2021-03-29 08:02:00,955 INFO trainable.py:379 -- Current state after restoring: {'_iteration': 4000, '_timesteps_total
': None, '_time_total': 13776.453395605087, '_episodes_total': 4806}
2021-03-29 08:02:01,009 ERROR tf_run_builder.py:47 -- Error fetching: [<tf.Tensor 'antenna_1/cond_1/Merge:0' shape=(?,
) dtype=int64>, {'action_prob': <tf.Tensor 'antenna_1/Exp:0' shape=(?,) dtype=float32>, 'action_logp': <tf.Tensor 'ant
enna_1/cond_2/Merge:0' shape=(?,) dtype=float32>, 'action_dist_inputs': <tf.Tensor 'antenna_1/model_1/fc_out/BiasAdd:0
' shape=(?, 5) dtype=float32>, 'vf_preds': <tf.Tensor 'antenna_1/Reshape_1:0' shape=(?,) dtype=float32>}], feed_dict={
<tf.Tensor 'antenna_1/obs:0' shape=(?, 301, 9) dtype=float32>: [array({'antenna_0': array([[0.        , 0.3125    , 0.
    0.33333334]]), 'antenna_1': array([[0.        , 0.3125    , 0.375     , ..., 0.        , 0.        ,
   [0.        , 0.66666669, 0.58333331, ..., 0.25      , 0.16666667,
    0.33333334]]), 'antenna_2': array([[0.        , 0.3125    , 0.375     , ..., 0.        , 0.        ,
    0.        ],
   [0.        , 0.66666669, 0.58333331, ..., 0.25      , 0.16666667,
    0.33333334]]), 'antenna_3': array([[0.        , 0.3125    , 0.375     , ..., 0.        , 0.        ,
    0.        ],
   [0.        , 0.66666669, 0.58333331, ..., 0.25      , 0.16666667,
    0.33333334]]), 'antenna_4': array([[0.        , 0.3125    , 0.375     , ..., 0.        , 0.        ,
    0.        ],
   [0.        , 0.66666669, 0.58333331, ..., 0.25      , 0.16666667,
    0.33333334]]), 'antenna_5': array([[0.        , 0.3125    , 0.375     , ..., 0.        , 0.        ,
    0.        ],
   [0.        , 0.66666669, 0.58333331, ..., 0.25      , 0.16666667,
    0.33333334]]), 'antenna_6': array([[0.        , 0.3125    , 0.375     , ..., 0.        , 0.        ,
    0.        ],
   [0.        , 0.66666669, 0.58333331, ..., 0.25      , 0.16666667,
    0.33333334]]), 'antenna_7': array([[0.        , 0.3125    , 0.375     , ..., 0.        , 0.        ,
    0.        ],
   [0.        , 0.66666669, 0.58333331, ..., 0.25      , 0.16666667,
    0.33333334]]), 'antenna_8': array([[0.        , 0.3125    , 0.375     , ..., 0.        , 0.        ,
    0.        ],
   [0.        , 0.66666669, 0.58333331, ..., 0.25      , 0.16666667,
    0.33333334]])}, dtype=object)], <tf.Tensor 'antenna_1/is_training:0' shape=() dtype=bool>: False, <tf.Tensor '
antenna_1/is_exploring:0' shape=() dtype=bool>: True, <tf.Tensor 'antenna_1/timestep:0' shape=() dtype=int64>: 0}
Traceback (most recent call last):
  File "/opt/conda/lib/python3.7/site-packages/ray/rllib/utils/tf_run_builder.py", line 44, in get
    self.feed_dict, os.environ.get("TF_TIMELINE_DIR"))

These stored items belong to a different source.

-- ==== Sys2Proof/Machine/Bits.lean ====
section
/-! DEFINITION. Bit test, reset and set (45_bit.md R330 to R335). -/

namespace Sys2Proof.Machine

/-- R330: no register but F is written. -/
def opBitReg (b : Field3) (r : R8) (s : State) : State :=
  s.retire 2 2 (s.route routeBit (testBit8 (s.r8 r) b.val))

/-- R331: nothing is written to memory. -/
def opBitHl (b : Field3) (s : State) : State :=
  s.retire 2 3 (s.route routeBit (testBit8 (s.busRead s.hl) b.val))

/-- R332. -/
def opResReg (b : Field3) (r : R8) (s : State) : State :=
  s.retire 2 2 (s.setR8 r (setBit (s.r8 r) b.val false))

/-- R333: the write happens even when the value does not change. -/
def opResHl (b : Field3) (s : State) : State :=
  s.retire 2 4 (s.busWrite s.hl (setBit (s.busRead s.hl) b.val false))

/-- R334. -/
def opSetReg (b : Field3) (r : R8) (s : State) : State :=
  s.retire 2 2 (s.setR8 r (setBit (s.r8 r) b.val true))

/-- R335: the write happens even when the value does not change. -/
def opSetHl (b : Field3) (s : State) : State :=
  s.retire 2 4 (s.busWrite s.hl (setBit (s.busRead s.hl) b.val true))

  File "/opt/conda/lib/python3.7/site-packages/ray/rllib/utils/tf_run_builder.py", line 89, in run_timeline
    fetches = sess.run(ops, feed_dict=feed_dict)

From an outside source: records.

-- ==== Sys2Proof/Safety.lean ====
section
/-! DEFINITION. What a sound state is (the invariant that every step keeps) and what an instruction may touch (the
vocabulary of the frame statements). -/

namespace Sys2Proof.Machine

/-! ## The invariant -/

/-- Every storage is in canonical form (log 2). -/
def State.memoriesCanonical (s : State) : Prop :=
  s.mem.wf = true ∧ s.hram.wf = true ∧ s.ppu.vram.wf = true ∧ s.ppu.oam.wf = true

/-- R34, R48, R49: the CORE's memories list only their own keys. -/
def State.memoriesInRange (s : State) : Prop :=
  s.hram.within 0xFF80 0xFFFF = true ∧ s.ppu.vram.within 0x8000 0xA000 = true ∧ s.ppu.oam.within 0 160 = true

/-- R24: "F[3:0] is always 0". -/
def State.flagsLowNibbleZero (s : State) : Prop := s.regs.f &&& 0x0F#8 = 0#8

/-- R393, R397: the next boundary is not past, and at most 5 ticks ahead. -/
def State.boundaryAhead (s : State) : Prop :=
  s.halted = false → s.cycles ≤ s.next ∧ s.next ≤ s.cycles + 5

/-- R50(d): the copy cursor. -/
def State.dmaInRange (s : State) : Prop := s.ppu.dmaActive = true → s.ppu.dmaIndex < 160

/-- R50(e), R50(f): 144 slots; 144 rows of 160 pixels. -/
def State.frameShape (s : State) : Prop :=
  s.ppu.nextFrame.length = 144 ∧ s.ppu.currentImage.length = 144 ∧
  ∀ row ∈ s.ppu.currentImage, row.length = 160

/-- R43, R453: while the LCD is off, LY and the mode are 0. -/
def State.lcdOffQuiet (s : State) : Prop :=
  s.ppu.lcdActive = false → s.ppu.ly = 0#8 ∧ s.ppu.stat &&& 3#8 = 0#8

/-- R452, R453: the state machine runs only with LCDC[7] set, and started in an earlier tick. -/
def State.lcdStarted (s : State) : Prop :=
  s.ppu.lcdActive = true → s.ppu.lcdc.getLsbD 7 = true ∧ s.ppu.lcdOnCycle < s.cycles

/-- R458: STAT[2] set says that LY equals LYC; while the LCD is on, it says whether they are equal. -/
def State.coincidenceSound (s : State) : Prop :=
  (s.ppu.stat.getLsbD 2 = true → s.ppu.ly = s.ppu.lyc) ∧
  (s.ppu.lcdActive = true → s.ppu.ly = s.ppu.lyc → s.ppu.stat.getLsbD 2 = true)

/-- The invariant that every step keeps, whatever the platform. -/
def State.Inv (s : State) : Prop :=
  s.memoriesCanonical ∧ s.memoriesInRange ∧ s.flagsLowNibbleZero ∧ s.boundaryAhead ∧ s.dmaInRange ∧
  s.frameShape ∧ s.lcdOffQuiet ∧ s.lcdStarted ∧ s.coincidenceSound

/-! ## The display's schedule (R450, R454) -/

/-- The position in the frame of the last tick completed. -/
def State.lastPosition (s : State) : Nat := (s.cycles - 1 - s.ppu.lcdOnCycle) % frameCycles

/-- R454: STAT[1:0] at a position of the frame. -/
def modeAt (p : Nat) : Byte :=
  if lcdHeight ≤ p / 114 then 1#8
  else if p % 114 < 20 then 2#8
  else if p % 114 < 63 then 3#8
  else 0#8

/-- The lines rendered once the tick at a position of the frame is complete. -/
def linesRendered (p : Nat) : Nat :=
  if lcdHeight ≤ p / 114 then lcdHeight else if p % 114 < 20 then p / 114 else p / 114 + 1

/-- R454, R455: while the LCD runs, LY is the line and STAT[1:0] the mode of the position. -/
def State.onSchedule (s : State) : Prop :=
  s.ppu.lcdActive = true →
    s.ppu.ly = BitVec.ofNat 8 (s.lastPosition / 114) ∧ s.ppu.stat &&& 3#8 = modeAt s.lastPosition

/-- R500: the slots of the lines rendered so far are filled. -/
def State.slotsFilled (s : State) : Prop :=
  s.ppu.lcdActive = true → ∀ r < linesRendered s.lastPosition, (s.ppu.nextFrame.getD r none).isSome = true

/-- The invariant with the display's schedule. -/
def State.ScheduleInv (s : State) : Prop := s.Inv ∧ s.onSchedule ∧ s.slotsFilled

end Sys2Proof.Machine

namespace Sys2Proof

open Sys2Proof.Machine

/-! ## What an instruction may touch -/

/-- The byte addresses that a well-formed instruction of a form stores to, in the order of its rule; the
addresses are those its meaning computes. -/
def Form.stores (f : Form) (s : State) : List Word :=
  match f with
  | .ldHlReg _ => [s.hl]
  | .ldHlImm _ => [s.hl]
  | .ldIndA i => [s.indAddr i]
  | .ldhStore n => [ioAddr n]
  | .ldCStore => [ioAddr (s.r8 .C)]
  | .ldAbsStore nn => [nn]
  | .ldAbsSp nn => [nn, nn + 1#16]
  | .push _ => [s.sp - 2#16, s.sp - 2#16 + 1#16]
  | .incHl => [s.hl]
  | .decHl => [s.hl]
  | .rotHl _ => [s.hl]
  | .resHl _ => [s.hl]
  | .setHl _ => [s.hl]
  | .call _ => [s.sp - 2#16, s.sp - 2#16 + 1#16]
  | .callCond c _ => if s.cond c then [s.sp - 2#16, s.sp - 2#16 + 1#16] else []
  | .rst _ => [s.sp - 2#16, s.sp - 2#16 + 1#16]
  | _ => []

/-- The registers other than F that a form may write: its destination, and HL where its operand updates it. -/
def Form.writes : Form → List Reg
  | .ldRegReg d _ => [regOf d]
  | .ldRegImm d _ => [regOf d]
  | .ldRegHl d => [regOf d]
  | .ldAInd .BC => [.A]
  | .ldAInd .DE => [.A]
  | .ldAInd .HLinc => [.A, .H, .L]
  | .ldAInd .HLdec => [.A, .H, .L]
  | .ldIndA .HLinc => [.H, .L]
  | .ldIndA .HLdec => [.H, .L]
  | .ldhLoad _ => [.A]
  | .ldCLoad => [.A]
  | .ldAbsLoad _ => [.A]
  | .ldPairImm .BC _ => [.B, .C]
  | .ldPairImm .DE _ => [.D, .E]
  | .ldPairImm .HL _ => [.H, .L]
  | .pop .BC => [.B, .C]
  | .pop .DE => [.D, .E]
  | .pop .HL => [.H, .L]
  | .pop .AF => [.A]
  | .aluReg op _ => if op = .CP then [] else [.A]
  | .aluImm op _ => if op = .CP then [] else [.A]
  | .aluHl op => if op = .CP then [] else [.A]
  | .incReg r => [regOf r]
  | .decReg r => [regOf r]
  | .incPair .BC => [.B, .C]
  | .incPair .DE => [.D, .E]
  | .incPair .HL => [.H, .L]
  | .decPair .BC => [.B, .C]
  | .decPair .DE => [.D, .E]
  | .decPair .HL => [.H, .L]
  | .addHl _ => [.H, .L]
  | .ldHlSp _ => [.H, .L]
  | .cpl => [.A]
  | .daa => [.A]
  | .rotA _ => [.A]
  | .rotReg _ r => [regOf r]
  | .resReg _ r => [regOf r]
  | .setReg _ r => [regOf r]
  | _ => []

/-- The flags that a form may write, as a mask of F (R24): the routing strings of the rules. -/
def Form.flagMask : Form → Byte
  | .pop .AF => 0xF0#8
  | .aluReg _ _ => 0xF0#8
  | .aluImm _ _ => 0xF0#8
  | .aluHl _ => 0xF0#8
  | .incReg _ => 0xE0#8
  | .decReg _ => 0xE0#8
  | .incHl => 0xE0#8
  | .decHl => 0xE0#8
  | .addHl _ => 0x70#8
  | .addSp _ => 0xF0#8
  | .ldHlSp _ => 0xF0#8
  | .cpl => 0x60#8
  | .daa => 0xB0#8
  | .scf => 0x70#8
  | .ccf => 0x70#8
  | .rotA _ => 0xF0#8
  | .rotReg _ _ => 0xF0#8
  | .rotHl _ => 0xF0#8
  | .bitReg _ _ => 0xE0#8
  | .bitHl _ => 0xE0#8
  | _ => 0#8

/-- The forms that write `sp` (R26). -/
def Form.writesSp : Form → Bool
  | .ldPairImm .SP _ => true
  | .ldSpHl => true
  | .push _ => true
  | .pop _ => true
  | .incPair .SP => true
  | .decPair .SP => true
  | .addSp _ => true
  | .call _ => true
  | .callCond _ _ => true
  | .ret => true
  | .retCond _ => true
  | .reti => true
  | .rst _ => true
  | _ => false

/-- The forms that write IME (R27). -/
def Form.writesIme : Form → Bool
  | .di => true
  | .ei => true
  | .reti => true
  | _ => false

/-- R131: whether an instruction is a conditional transfer whose condition holds. -/
def Form.taken (f : Form) (s : State) : Bool :=
  match f with
  | .jpCond c _ => s.cond c
  | .jrCond c _ => s.cond c
  | .callCond c _ => s.cond c
  | .retCond c => s.cond c
  | _ => false

/-- R128: whether an instruction transfers control: it ends with `pc` at its target. -/
def Form.transfers (f : Form) (s : State) : Bool :=
  match f with
  | .jp _ => true
  | .jpHl => true
  | .jr _ => true
  | .call _ => true
  | .ret => true
  | .reti => true
  | .rst _ => true
  | f => f.taken s

/-- R128: the target of an instruction that transfers control. -/
def Form.target (f : Form) (s : State) : Option Word :=
  match f with
  | .jp nn => some nn
  | .jpHl => some s.hl
  | .jr e => some (s.pc + 2#16 + e.signExtend 16)
  | .call nn => some nn
  | .ret => some (make16 (s.busRead (s.sp + 1#16)) (s.busRead s.sp))
  | .reti => some (make16 (s.busRead (s.sp + 1#16)) (s.busRead s.sp))
  | .rst t => some (BitVec.ofNat 16 (8 * t.val))
  | .jpCond c nn => if s.cond c then some nn else none
  | .jrCond c e => if s.cond c then some (s.pc + 2#16 + e.signExtend 16) else none
  | .callCond c nn => if s.cond c then some nn else none
  | .retCond c => if s.cond c then some (make16 (s.busRead (s.sp + 1#16)) (s.busRead s.sp)) else none
  | _ => none

/-- R128: whether an instruction pushes a return address. -/
def Form.calls (f : Form) (s : State) : Bool :=
  match f with
  | .call _ => true
  | .callCond c _ => s.cond c
  | .rst _ => true
  | _ => false

end Sys2Proof

namespace Sys2Proof.Machine

/-! ## What a store may touch -/

/-- The storage key that a component answers a read of an address from, for plain storage (R83 to R86). -/
def Component.storageKey (comp : Component) (a : Word) : Option Nat :=
  match comp with
  | .ram r => if r.owns a then some (r.key a) else none
  | .rom r => if r.owns a then some (r.key a) else none
  | .bootRom base => if inBootWindow a then some (base + a.toNat) else none
  | .cpu => none
  | .timer => none
  | .ppu => none

/-- R85: a write through one component at `a` can be seen through another at `b`: a RAM owns `a` and some plain
storage answers `b` from the same key. -/
def Platform.shares (p : Platform) (a b : Word) : Bool :=
  p.components.any fun c1 =>
    match c1 with
    | .ram r => r.owns a && p.components.any fun c2 => c2.storageKey b == some (r.key a)
    | _ => false

/-- R99: the other addresses that a write to a register address can change as seen by a read. -/
def sideEffects (a b : Word) : Bool :=
  (decide (a = addrDIV) && (decide (b = addrTIMA) || decide (b = addrIF))) ||
  (decide (a = addrTAC) && (decide (b = addrTIMA) || decide (b = addrIF))) ||
  (decide (a = 0xFF40#16) && (decide (b = 0xFF41#16) || decide (b = 0xFF44#16) || decide (b = addrIF))) ||
  (decide (a = 0xFF45#16) && (decide (b = 0xFF41#16) || decide (b = addrIF))) ||
  (decide (a = addrBoot) && inBootWindow b)

/-- Whether a store to `a` may change what a read of `b` gives: `b` is `a`, or shares its storage (R85), or R99
gives the write that side effect. -/
def Platform.touches (p : Platform) (a b : Word) : Bool := decide (a = b) || p.shares a b || sideEffects a b

/-- What a store leaves unchanged of the machine: everything but IE, IF, high RAM, the timer, the picture unit,
the platform's storage and the boot bit, which are what a bus write can reach. -/
def State.sameCpu (s t : State) : Prop :=
  t.regs = s.regs ∧ t.pc = s.pc ∧ t.sp = s.sp ∧ t.ime = s.ime ∧ t.halted = s.halted ∧ t.next = s.next ∧
  t.fault = s.fault ∧ t.cycles = s.cycles ∧ t.platform = s.platform

/-- What no register-only instruction changes: everything that a bus write can reach. -/
def State.sameBus (s t : State) : Prop :=
  t.ie = s.ie ∧ t.iflag = s.iflag ∧ t.hram = s.hram ∧ t.timer = s.timer ∧ t.ppu = s.ppu ∧ t.mem = s.mem ∧
  t.bootActive = s.bootActive

/-! ## The vocabulary of the result statements -/

/-- The instructions of an operation on A and an operand (R250 to R264, R290 to R298): the operand's value, the
length and the cost. -/
def State.aluOperand (s : State) (op : AluOp) (i : Instr) (v : Byte) (length cost : Nat) : Prop :=
  (∃ r, i = .aluReg op r ∧ v = s.r8 r ∧ length = 1 ∧ cost = 1) ∨
  (∃ n, i = .aluImm op n ∧ v = n ∧ length = 2 ∧ cost = 2) ∨
  (i = .aluHl op ∧ v = s.busRead s.hl ∧ length = 1 ∧ cost = 2)

/-- R185 to R190, bit by bit: bit `i` of the result of a rotate, shift or swap of `v`, `c` the carry flag. -/
def rotBit (k : RotOp) (v : Byte) (c : Bool) (i : Nat) : Bool :=
  match k with
  | .RLC => if i = 0 then v.getLsbD 7 else v.getLsbD (i - 1)
  | .RRC => if i = 7 then v.getLsbD 0 else v.getLsbD (i + 1)
  | .RL => if i = 0 then c else v.getLsbD (i - 1)
  | .RR => if i = 7 then c else v.getLsbD (i + 1)
  | .SLA => if i = 0 then false else v.getLsbD (i - 1)
  | .SRA => if i = 7 then v.getLsbD 7 else v.getLsbD (i + 1)
  | .SWAP => v.getLsbD ((i + 4) % 8)
  | .SRL => if i = 7 then false else v.getLsbD (i + 1)

/-- R185 to R190: the carry of a rotate, shift or swap of `v`. -/
def rotCarry (k : RotOp) (v : Byte) : Bool :=
  match k with
  | .RLC => v.getLsbD 7
  | .RRC => v.getLsbD 0
  | .RL => v.getLsbD 7
  | .RR => v.getLsbD 0
  | .SLA => v.getLsbD 7
  | .SRA => v.getLsbD 0
  | .SWAP => false
  | .SRL => v.getLsbD 0

/-- The byte whose two nibbles are the decimal digits of a number below 100. -/
def bcdByte (n : Nat) : Byte := BitVec.ofNat 8 (n / 10 * 16 + n % 10)

/-- The cell of plain storage behind a bus address of the default platform (R34, R48, R49, R83, R85): the echo's
addresses share the cells of the work RAM. -/
def storageCell (a : Word) : Option Nat :=
  if 0x8000 ≤ a.toNat ∧ a.toNat ≤ 0x9FFF then some a.toNat
  else if 0xC000 ≤ a.toNat ∧ a.toNat ≤ 0xDFFF then some a.toNat
  else if 0xE000 ≤ a.toNat ∧ a.toNat ≤ 0xFDFF then some (a.toNat - 0x2000)
  else if 0xFE00 ≤ a.toNat ∧ a.toNat ≤ 0xFE9F then some a.toNat
  else if 0xFF80 ≤ a.toNat ∧ a.toNat ≤ 0xFFFE then some a.toNat
  else none

/-- R90: the addresses that no component of the default platform owns. -/
def unownedByDefault (a : Word) : Bool :=
  (decide (0xA000 ≤ a.toNat) && decide (a.toNat ≤ 0xBFFF)) ||
  (decide (0xFEA0 ≤ a.toNat) && decide (a.toNat ≤ 0xFF03)) ||
  (decide (0xFF08 ≤ a.toNat) && decide (a.toNat ≤ 0xFF0E)) ||
  (decide (0xFF10 ≤ a.toNat) && decide (a.toNat ≤ 0xFF3F)) ||
  (decide (0xFF4C ≤ a.toNat) && decide (a.toNat ≤ 0xFF7F))

/-- The first bytes that fault (R367, R368). -/
def faultingBytes : List Byte :=
  [0x10#8, 0xD3#8, 0xDB#8, 0xDD#8, 0xE3#8, 0xE4#8, 0xEB#8, 0xEC#8, 0xED#8, 0xF4#8, 0xFC#8, 0xFD#8]

/-- The fault of a first byte of `faultingBytes` at an address (R380). -/
def faultOf (pc : Word) (b : Byte) : Fault :=
  if b = 0x10#8 then .stopInstruction pc else .illegalOpcode pc b

end Sys2Proof.Machine
end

  File "/opt/conda/lib/python3.7/site-packages/tensorflow_core/python/client/session.py", line 956, in run
    run_metadata_ptr)
  File "/opt/conda/lib/python3.7/site-packages/tensorflow_core/python/client/session.py", line 1149, in _run
    np_val = np.asarray(subfeed_val, dtype=subfeed_dtype)
  File "/opt/conda/lib/python3.7/site-packages/numpy/core/_asarray.py", line 85, in asarray
    return array(a, dtype, copy=False, order=order)
TypeError: float() argument must be a string or a number, not 'dict'
Traceback (most recent call last):
  File "./eval_ma.py", line 125, in <module>
    action = agent.compute_action(obs, policy_id="antenna_1")
  File "/opt/conda/lib/python3.7/site-packages/ray/rllib/agents/trainer.py", line 857, in compute_action
    explore=explore)
  File "/opt/conda/lib/python3.7/site-packages/ray/rllib/policy/policy.py", line 219, in compute_single_action
    timestep=timestep)
  File "/opt/conda/lib/python3.7/site-packages/ray/rllib/policy/tf_policy.py", line 340, in compute_actions
    fetched = builder.get(to_fetch)
  File "/opt/conda/lib/python3.7/site-packages/ray/rllib/utils/tf_run_builder.py", line 48, in get
    raise e
  File "/opt/conda/lib/python3.7/site-packages/ray/rllib/utils/tf_run_builder.py", line 44, in get
    self.feed_dict, os.environ.get("TF_TIMELINE_DIR"))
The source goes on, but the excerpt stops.